REQUIREMENT → Take the entries that follow and return exactly the lines from the one holding "the lookup. -/" through the one holding "flush : Bool", both included. Nothing else is needed.

[Collected data]
Segment Open
-- ==== Sys2Proof/Machine/State.lean ====
section
/-! DEFINITION. The state of the hub as plain data: the registers of the window, the memories, and everything the spec
names that no register shows; the reasons a step can stop; and State.reset. -/

namespace Sys2Proof.Machine

/-- The page kinds and table regions of the register window (R35), the BAR0 of a NIC (R343),
and the BAR4 of a slice's management endpoint (R345). -/
inductive Kind where
  | chip | pwr | clk | cue0 | cue1 | cue2 | cue3 | pstk | tally | vault | bist | miller
  | typec | link | weir | mill | hopper | sluice | gate | proj | dpo | reel | slice | usbhub | dockfn
  | tailrace | ethmac | pciedn | leat | fabric | aud | misc | sluiceOut
  | path | stats | mcast | wred | policer | tallyTab | nic | msix
  deriving DecidableEq, Repr

/-- A finite map held as a list of keys and values: keys strictly rising, no entry equal to what an unlisted key
reads as (Machine/Ops.lean has its operations). -/
abbrev Tbl (α : Type) := List (Nat × α)

/-- The Reel memory of 4 GiB, one entry for each byte that differs from what unlisted memory reads as (R257). -/
abbrev Memory := List Host.Cell

/-- The value of a key in a burnt table; 0 where it lists none. -/
def tableAt : List (Nat × Nat) → Nat → Nat
  | [], _ => 0
  | (k, v) :: t, i => if k = i then v else tableAt t i

/-- What is burnt or strapped outside the hub's own control: OTP (R1, R20, R653), straps and balls (R610, R652).
Plain data; of it only the enrolment key is ever burnt in a run, by PROVISION (R591). -/
structure Otp where
  /-- CHIP.VARIANT.CODE (R2). -/
  variant : Nat
  /-- Identifiers of the dock function (R405). -/
  dockVid : Nat
  dockPid : Nat
  /-- Vendor and device ID of PCIe function 0 (R346). -/
  fn0Vendor : Nat
  fn0Device : Nat
  /-- First MAC address; NIC s has this plus s (R343). -/
  macBase : Nat
  /-- SNK_CTL.MAX_MW (R447), LEDGER.BUDGET_MW (R449), SRC_PDO 0 (R439). -/
  sinkMaxMw : Nat
  ledgerMw : Nat
  srcPdo0 : Nat
  /-- Weir settings by channel; the curve tables are keyed 8 × channel + step (R472, R482, R681). -/
  shuntUohm : List (Nat × Nat)
  fastMa : List (Nat × Nat)
  curveMa : List (Nat × Nat)
  curveUs : List (Nat × Nat)
  /-- MIN_SVN, the image key digests, OWNER_LOCK and RECOVERY_EN (R655, R656). -/
  minSvn : Nat
  vendorDigest : Bytes
  ownerDigest : Option Bytes
  ownerLock : Bool
  recoveryEn : Bool
  /-- BIST golden signatures, keyed 4 × domain + type (R660). -/
  golden : List (Nat × Nat)
  /-- MISC.BMC_TGT.ADDR (R685). -/
  bmcAddr : Nat
  /-- The enrolment key as burnt before the run is still there (R591). -/
  enrolKey : Bool
  /-- The private half of the enrolment key (R590). -/
  enrolPriv : Bytes
  /-- The ROM's address, which MILLER.ENTRY starts at, and its bytes, which the Vault measures (R593, R665). -/
  romBase : Nat
  romImage : Bytes
  /-- CASC_ROLE, CASC_ID and BOOT_MODE as the balls show them (R610, R652). -/
  strapRole : Nat
  strapId : Nat
  bootMode : Nat
  deriving DecidableEq, Repr

/-- What a stalled access waits for: its turn behind the requester's earlier accesses (R370), its domain (R53, R513), or the
reset of a slice (R691). -/
inductive Await where
  | queued
  | ready (domain : Nat)
  | slice (s : Nat)
  deriving DecidableEq, Repr

/-- An access of a requester (R53). `reel`: in the Reel window; `dock`: by a vendor request of the dock function (R408).
`bytes` holds the data of a write to the Reel window by its byte enables (R350). -/
structure Access where
  req : Req
  reel : Bool
  dock : Bool
  addr : Nat
  size : Nat
  write : Bool
  value : BitVec 64
  bytes : List (Option Byte)
  await : Await
  deriving DecidableEq, Repr

/-- What drives the output pads of a page (R523, R524). -/
inductive PadDrive where
  | driven
  | latched
  | highZ
  deriving DecidableEq, Repr

/-- A power domain (R504, R508, R513): 0 RUN, 1 DOZE, 2 NAP, 3 OFF. -/
structure DomSt where
  state : Nat
  waking : Bool
  /-- The state the wake under way ends in: RUN, or the floor or the deepest state permitted (R511, R534). -/
  wakeTo : Nat
  /-- Entry in progress to NAP (2) or OFF (3); 0 when none (R508, R516). -/
  entering : Nat
  /-- Fabric time of the wake cause (R514) and the duration of the last wake in µs. -/
  wakeAt : Nat
  lastWakeUs : Nat
  /-- A BIST run holds the domain in reset (R660). -/
  resetting : Bool
  deriving DecidableEq, Repr

/-- The part of the reference board: an FY9-480 with the shunts and fast limits of R681. The rest of OTP is the model's
choice (assumption log 3). -/
def Otp.fy9_480 : Otp :=
  { variant := 1, dockVid := 0, dockPid := 0, fn0Vendor := 0, fn0Device := 0, macBase := 0, sinkMaxMw := 0, ledgerMw := 0, srcPdo0 := 0
    shuntUohm := [(0, 5000), (1, 5000), (2, 5000), (3, 5000), (4, 5000), (5, 5000), (6, 5000), (7, 5000),
      (8, 5000), (9, 5000), (10, 5000), (11, 5000), (12, 2000), (13, 10000)]
    fastMa := [(0, 9500), (1, 9500), (2, 9500), (3, 9500), (4, 9500), (5, 9500), (6, 9500), (7, 9500),
      (8, 9500), (9, 9500), (10, 9500), (11, 9500), (12, 20000), (13, 4500)]
    curveMa := [], curveUs := [], minSvn := 0, vendorDigest := [], ownerDigest := none, ownerLock := false
    recoveryEn := false, golden := [], bmcAddr := 0, enrolKey := true, enrolPriv := [], romBase := 0, romImage := []
    strapRole := 0, strapId := 0, bootMode := 0 }

/-- A cell of the Hopper (R113, R128): its number, its payload and the corruption that INJECT put into it (R152). -/
structure HCell where
  num : Nat
  bytes : Bytes
  single : Bool
  double : Bool
  badLink : Bool
  deriving DecidableEq, Repr

/-- A copy of a stored chain toward one outlet (R145). -/
structure Copy where
  outlet : Nat
  hop : Nat
  /-- Packets read from the Hopper toward the outlet, and packets departed (R555). -/
  sent : Nat
  departed : Nat
  /-- The entry asked for cut-through at the lookup (R120, R136). -/
  cut : Bool
  /-- Held until the next refill point (R217). -/
  held : Bool
  /-- The copy ends, marked, at its next packet (R149). -/
  endNext : Bool
  /-- Not yet started when an uncorrectable cell was found: it leaves whole and marked (R149). -/
  whole : Bool
  /-- No further packet is read; done: every packet read has departed or was discarded, so the copy has departed. -/
  closed : Bool
  done : Bool
  /-- It was ended before the chain's last packet: each later packet of the chain counts for it as dropped red (R135, R149). -/
  ended : Bool
  deriving DecidableEq, Repr

/-- A chain stored in the Hopper, or being written into it (R112, R128). -/
structure Chain where
  id : Nat
  path : Nat
  ingress : Nat
  /-- The hop number of its key. -/
  hop : Nat
  /-- Switch port on which a frame at ingress 21 entered the Tailrace switch; 4 or more: a NIC (R143). -/
  entryPort : Nat
  /-- Run as LOSSY (R118, R317). -/
  lossy : Bool
  /-- 0 green, 1 yellow, 2 red (R128). -/
  colour : Nat
  /-- The policer profile that coloured it. -/
  profile : Nat
  /-- Which buckets the first packet drew on (R213): 0 none, 1 Tp only, 2 both. -/
  buckets : Nat
  cells : List HCell
  /-- The last cell is written. -/
  complete : Bool
  tailmark : Bool
  /-- LOSSY room reserved and not yet used (R130). -/
  room : Nat
  /-- The WRED profile that judged it, and the outlets at which its copy was dropped: its later packets count there too (R112,
  R220). -/
  wred : Nat
  lost : List Nat
  copies : List Copy
  deriving DecidableEq, Repr

/-- How the packets of a chain discarded behind its Forebay count (R112, R118): the path, the colour of its dropped counter, the
policer profile and the colour that it gave (R214), the WRED profile and the outlets at which WRED dropped the chain, and whether
each packet is a configuration fault of its own (R693). -/
structure Discard where
  path : Option Nat
  colour : Nat
  profile : Nat
  policed : Nat
  wred : Nat
  lost : List Nat
  fault : Bool
  deriving DecidableEq, Repr

/-- What became of a chain at a Forebay head (R118): not yet judged, being written, or discarded there. `refused`: discarded at
the Forebay itself, and so is what is still to come of it (R116, R139, R556). -/
inductive Fate where
  | waiting
  | storing (id : Nat)
  | dropped (d : Discard)
  | refused
  deriving DecidableEq, Repr

/-- A chain in a Forebay (R116): its hop number, the packets not yet admitted and what is still to come. -/
structure FbChain where
  hop : Nat
  packets : List Bytes
  /-- The last packet has arrived. -/
  closed : Bool
  /-- The ingress block found the chain bad (R139). -/
  bad : Bool
  /-- Pre-colour of R210. -/
  colour : Nat
  /-- The path under whose credit its packets were sent (R131, R693). -/
  credit : Option Nat
  entryPort : Nat
  /-- Packets of it that have left the Forebay (R111). -/
  taken : Nat
  fate : Fate
  deriving DecidableEq, Repr

/-- A Forebay with its high-water mark and its drops (R116, R155). -/
structure Forebay where
  chains : List FbChain
  hwm : Nat
  drops : Nat
  deriving DecidableEq, Repr

/-- A packet in the TX half of a crossing, or in the queue toward an internal unit (R555). -/
structure XEntry where
  chain : Nat
  path : Nat
  /-- The hop number written, and the key of the lookup. -/
  hop : Nat
  ingress : Nat
  inHop : Nat
  lossy : Bool
  bytes : Bytes
  last : Bool
  marked : Bool
  deriving DecidableEq, Repr

/-- A half of a domain crossing (R554, R556). -/
structure Half where
  flush : Bool
  resyncs : Nat
  drops : Nat
  deriving DecidableEq, Repr

/-- What the Sluice keeps for a path (R169–R185). -/
structure PathSt where
  arrived : Nat
  limitedNow : Bool
  limited : Bool
  raw : Nat
  backlogged : Bool
  suspended : Bool
  provisional : Bool
  stop : Nat
  next : Nat
  deriving DecidableEq, Repr

/-- A flow: a path at one of its outlets (R192, R199–R207, R695). -/
structure Flow where
  live : Bool
  queue : List Nat
  tokens : Int
  acc : Nat
  tag : Option Nat
  fprev : Nat
  /-- Turn of the last selection plus one; 0: never (R202). -/
  lastSel : Nat
  /-- Backlogged without a break since the last turn boundary (R226). -/
  sinceTurn : Bool
  deriving DecidableEq, Repr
Segment Closed
RESPONSE TO THE TASK →
  /-- The hop number written, and the key of the lookup. -/
  hop : Nat
  ingress : Nat
  inHop : Nat
  lossy : Bool
  bytes : Bytes
  last : Bool
  marked : Bool
  deriving DecidableEq, Repr

/-- A half of a domain crossing (R554, R556). -/
structure Half where
  flush : Bool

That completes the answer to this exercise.